Sitemap using Cron
« on: February 26, 2010, 09:57:05 AM »
Hey all ,
I have almost around 1,00,000 page URL and it takes so much time in generating sitemap.
now i want to create a cron file which get executed every week and update my sitemap,
now the issue is when i run crawling manually and when session is expired ,they provide a checkbox to start the previous session and continue generating sitemap from the last expire session.So that it do not always start generating it sitemap from first URL.

So my question is if i run it th' cron , is this file continue execution upto last entry or if it get expire .how do i continue with the last expired session.
Is it like Execution cron again will start the generation from last expire time or anything else required for it.

any help will be greatly appreciated.
Re: Sitemap using Cron
« Reply #1 on: February 27, 2010, 02:02:25 PM »
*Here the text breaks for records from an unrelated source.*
-- ==== Sys2Proof/Machine/Mailbox.lean ====
section
/-!
DEFINITION. Sys2Proof/Machine/Mailbox.lean: the operator mailbox, the module's self-tests and its ERROR state (R433, R434, R440,
R444, R445, R454 to R460).
-/
namespace Sys2Proof.Machine

/-! ### ERROR and zeroization (R433 to R435, R441, R455) -/

/-- ERROR: every fabric port and flash channel stops, and the ROM console runs (R434, R546) (DEDUCED, log entry 68; DEDUCED, log entry 83). -/
def State.enterError (s : State) : State :=
  let s := (s.fset SEC_STATUS_ERROR 0 1).fset SVC_STATUS_ROM 0 1
  (List.range s.nDies).foldl (fun s d => (s.fabricDown d).modFtl d (fun f => { f with hold := s.holdOf d })) s

/-- The module enters ERROR with a self-test code (R434) (DEDUCED, log entry 83). -/
def State.moduleError (s : State) (code : Nat) : State :=
  let s := s.logTest 0 0 0 code
  let s := if s.fget SEC_SELFTEST_FAIL_CODE 0 = 0 then s.fset SEC_SELFTEST_FAIL_CODE 0 code else s
  ((s.evtPkg SEC_EVENT_SELFTEST_FAIL).sealedEvent 0x80 (le 1 code)).enterError

/-- A die's flash under ZEROIZE: the records and META bands of step 5 of R424 where it can be written, and nothing left of it
that a key reads. Answers the META bands to erase. -/
def State.zeroizeDie (s : State) (d : Nat) : List (Nat × Nat) × State :=
  let up := !s.dieDown d && s.fbit FTL_STATUS_READY d
  let (bands, s) := if up then
      (List.range 8).foldl (fun acc p =>
        (acc.2.liveKeys d p).foldl (fun acc k =>
          let x := acc.2.cryptoErase d p k.1
          (acc.1 ++ x.1.map (fun b => (d, b)), x.2)) acc) (([] : List (Nat × Nat)), s)
    else ([], s)
  let s := s.modFtl d (fun f => { f with objs := [], ghosts := [] })
  let s := { s with sec := { s.sec with keys := tdel s.sec.keys (256 + d) } }
  let s := if up then (s.dmk d).gcAdvance d else s
  (bands.eraseDups, s)

/-- Every namespace key, DMK and CAK destroyed (R433, R435, R455): answers the META bands whose erase is awaited (DEDUCED, log entry 45). -/
def State.zeroizeAll (s : State) : List (Nat × Nat) × State :=
  let dead := (List.range 8).foldl (fun l p => if (tget s.sec.keys p).isSome then tput l p (s.genOf p) else l) s.sec.lastDead
  let (bands, s) := (List.range s.nDies).foldl (fun acc d =>
    let x := acc.2.zeroizeDie d
    (acc.1 ++ x.1, x.2)) (([] : List (Nat × Nat)), s)
  let s := { s with sec := { s.sec with keys := s.sec.keys.filter (fun e => decide (256 ≤ e.1)), lastDead := dead } }
  let s := (List.range s.nDies).foldl (fun s d =>
    if (s.lnk d).cak.isSome then
      (s.modLnk d (fun l => { l with cak := none, mkaPeers := [], mkaServers := [], asked := false, rekey := none, txSa := false, rxSas := [], txPn := 1 })).refreshPort d
    else s) s
  (bands, s)

/-! ### Slots (R442 to R445) -/

/-- SYS_IDENT.PART (R5). -/
def State.partCode (s : State) : Nat := s.identWord / 2 ^ 16

/-- The signer, the signature and the SVN of an image (R444 step 3, R445). -/
def State.slotAuth (s : State) (i : FwImage) : Bool :=
  (match i.vendor with | some v => decide (v < 4) && !s.fbitAt SEC_FUSE_VENDOR_REVOKED 0 v | none => false)
    && i.sigOk && decide (s.fget SEC_SVN_SVN_MIN 0 ≤ i.svn)

/-- Whether an image passes R444 step 3. -/
def State.slotOk (s : State) (i : FwImage) : Bool :=
  i.magicOk && s.slotAuth i && i.digestsOk && (i.parts.1 == s.partCode || i.parts.2 == s.partCode)

/-! ### The mailbox (R454, R455) -/

/-- A mailbox command: GO while BUSY has no effect; a failed SERIAL, COUNTER or signature gives ACCESS (R454). `signed` says
whether the signature counts. `go` answers the status, none while the command runs on (DEDUCED, log entry 46). -/
def State.mailbox (s : State) (obj : MboxObj) (signed : Bool) (go : State → Option Nat × State) : State :=
  if s.fbit SEC_MBOX_STATUS_BUSY 0 then s
  else
    let s := (s.fset SEC_MBOX_STATUS_DONE 0 0).fset SEC_MBOX_STATUS_BUSY 0 1
    if !obj.readable || !obj.wellFormed then s.mboxDone stMALFORMED
    else if !obj.serialOk || decide (obj.counter ≤ s.sec.ownerCtr) || !obj.sigOk
        || (signed && s.fget SEC_FUSE_OWNER 0 == 0) then s.authFail.mboxDone stACCESS
    else
      let s := { s with sec := { s.sec with ownerCtr := obj.counter } }
      match go s with
      | (some st, s) => s.record.mboxDone st
      | (none, s) => s.record

/-- FW_STAGE (R445): the slot that is not running takes the image, whatever the check says. -/
def execFwStage (port : Nat) (obj : MboxObj) (img : FwImage) (s : State) : Host.Outcome State Fault Refusal :=
  if 2 ≤ port then .next s
  else .next (s.mailbox obj true (fun s =>
    let slot := 1 - s.fget SEC_STATUS_BOOT_SLOT 0
    let s := { s with sec := { s.sec with slots := tput s.sec.slots slot img } }
    if !s.slotAuth img then (some stACCESS, s)
    else if !s.slotOk img then (some stMALFORMED, s)
    else (some stOK, s.evtPkg SEC_EVENT_FW_STAGED)))

/-- FW_SELECT (R445, R455). -/
def execFwSelect (port : Nat) (obj : MboxObj) (slot : Nat) (s : State) : Host.Outcome State Fault Refusal :=
  if 2 ≤ port then .next s
  else .next (s.mailbox obj true (fun s =>
    if 2 ≤ slot then (some stMALFORMED, s)
    else
      match tget s.sec.slots slot with
      | some i => if s.slotOk i then (some stOK, { s with sec := { s.sec with fwSel := slot } }) else (some stNOT_READY, s)
      | none => (some stNOT_READY, s)))

/-- SVN_COMMIT (R445). -/
def execSvnCommit (port : Nat) (obj : MboxObj) (s : State) : Host.Outcome State Fault Refusal :=
  if 2 ≤ port then .next s
  else .next (s.mailbox obj true (fun s => (some stOK, s.fmax SEC_SVN_SVN_MIN 0 (s.fget SEC_SVN_SVN_RUN 0))))

/-- APPROVED_SET (R433). -/
def execApprovedSet (port : Nat) (obj : MboxObj) (mode : Nat) (s : State) : Host.Outcome State Fault Refusal :=
  if 2 ≤ port then .next s
  else .next (s.mailbox obj true (fun s =>
    if 2 ≤ mode then (some stMALFORMED, s)
    else
      let s := { s with sec := { s.sec with mode := mode == 1 } }
      (some stOK, s.fput SEC_STATUS_MODE_PENDING 0 (mode != s.fget SEC_STATUS_APPROVED 0))))

/-- TENANT_KEY (R455). -/
def execTenantKey (port : Nat) (obj : MboxObj) (p : Nat) (key : List Byte) (s : State) : Host.Outcome State Fault Refusal :=
  if 2 ≤ port then .next s
  else .next (s.mailbox obj true (fun s =>
    if 8 ≤ p ∨ (key.length ≠ 0 ∧ key.length ≠ 1793) then (some stMALFORMED, s)
    else if s.sealed p then (some stNOT_READY, s)
    else
      (some stOK, { s with sec := { s.sec with tenants := if key = [] then tdel s.sec.tenants p else tput s.sec.tenants p key } })))

/-- REMOVE (R423, R427, R455): the command completes once the removal is accepted (DEDUCED, log entry 46). -/
def execRemove (port : Nat) (obj : MboxObj) (p dest t : Nat) (s : State) : Host.Outcome State Fault Refusal :=
  let s := s.advanceTo t
  if 2 ≤ port then .next s
  else .next (s.mailbox obj true (fun s =>
    if 8 ≤ p then (some stMALFORMED, s)
    else if s.ptnState p = ptnFree ∨ s.ptnState p = ptnRemoving then (some stNOT_READY, s)
    else (some stOK, s.removalStart p none (16 + port) dest)))

/-- ZEROIZE (R455): it completes when the META bands of step 5 are erased (DEDUCED, log entry 45). -/
def execZeroize (port : Nat) (obj : MboxObj) (s : State) : Host.Outcome State Fault Refusal :=
  if 2 ≤ port then .next s
  else .next (s.mailbox obj true (fun s =>
    if (List.range 8).any (fun p => s.ptnState p != ptnFree) then (some stNOT_READY, s)
    else
      let (bands, s) := s.zeroizeAll
      let s := { s with sec := { s.sec with tenants := [], zeroBands := bands } }
      if bands = [] then (none, s.zeroized) else (none, s)))

/-- DEBUG_SEAL (R440). -/
def execDebugSeal (port : Nat) (obj : MboxObj) (s : State) : Host.Outcome State Fault Refusal :=
  if 2 ≤ port then .next s
  else .next (s.mailbox obj true (fun s => (some stOK, (s.fset SEC_FUSE_DEBUG_SEAL 0 1).fset SEC_STATUS_DEBUG_SEALED 0 1)))

/-- OWNER_PROVISION (R439, R455): the lower owner slot that is free takes the digest (DEDUCED, log entry 46). -/
def execOwnerProvision (port : Nat) (obj : MboxObj) (key : List Byte) (s : State) : Host.Outcome State Fault Refusal :=
  if 2 ≤ port then .next s
  else .next (s.mailbox obj false (fun s =>
    let o := s.fget SEC_FUSE_OWNER 0
    if key.length ≠ 1793 then (some stMALFORMED, s)
    else if o.testBit 1 then (some stNOT_READY, s)
    else
      let slot := if o = 0 then 0 else 1
      let s := { s with sec := { s.sec with ownerHash := tput s.sec.ownerHash slot (shake256 (natBytes key) 32) } }
      (some stOK, (s.fset SEC_FUSE_OWNER 0 (if o = 0 then 1 else 3)).fset SEC_STATUS_OWNER_SET 0 1)))

/-! ### Self-tests (R456, R457) -/

/-- SELFTEST_NOW (R457) (DEDUCED, log entry 66). -/
def execSelftestNow (via : Via) (code : Nat) (s : State) : Host.Outcome State Fault Refusal :=
  .next (regWrite via (SEC_CTRL_SELFTEST_NOW.at_ 0) s (fun s =>
    let s := s.fadd SEC_SELFTEST_RUNS 0 1
    if code = 0 then s.logTest 0 0 0 0 else s.moduleError code))

/-- ENTROPY_HEALTH_FAIL (R456). -/
def execEntropyHealthFail (s : State) : Host.Outcome State Fault Refusal := .next (s.moduleError 0x52)

end Sys2Proof.Machine
end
the cron task automatically resumes previously interrupted session.

with website of this size the best option is to create a limited sitemap - with "Maximum depth" or "Maximume URLs" option limited so that it would gather about 200-300,000 URLs, which would be main pages representing "roadmap" sitemap for search engines.

The crawling time itself depends on the website page generation time mainly, since it crawls the site similar to search engine bots.
For instance, if it it takes 1 second to retrieve every page, then 1000 pages will be crawled in about 16 minutes.

Some of the real-world examples of big db-driven websites:
about 35,000 URLs indexed - 1h 40min total generation time
about 200,000 URLs indexed - 38hours total generation time

With "Max urls" options defined it would be much faster than that.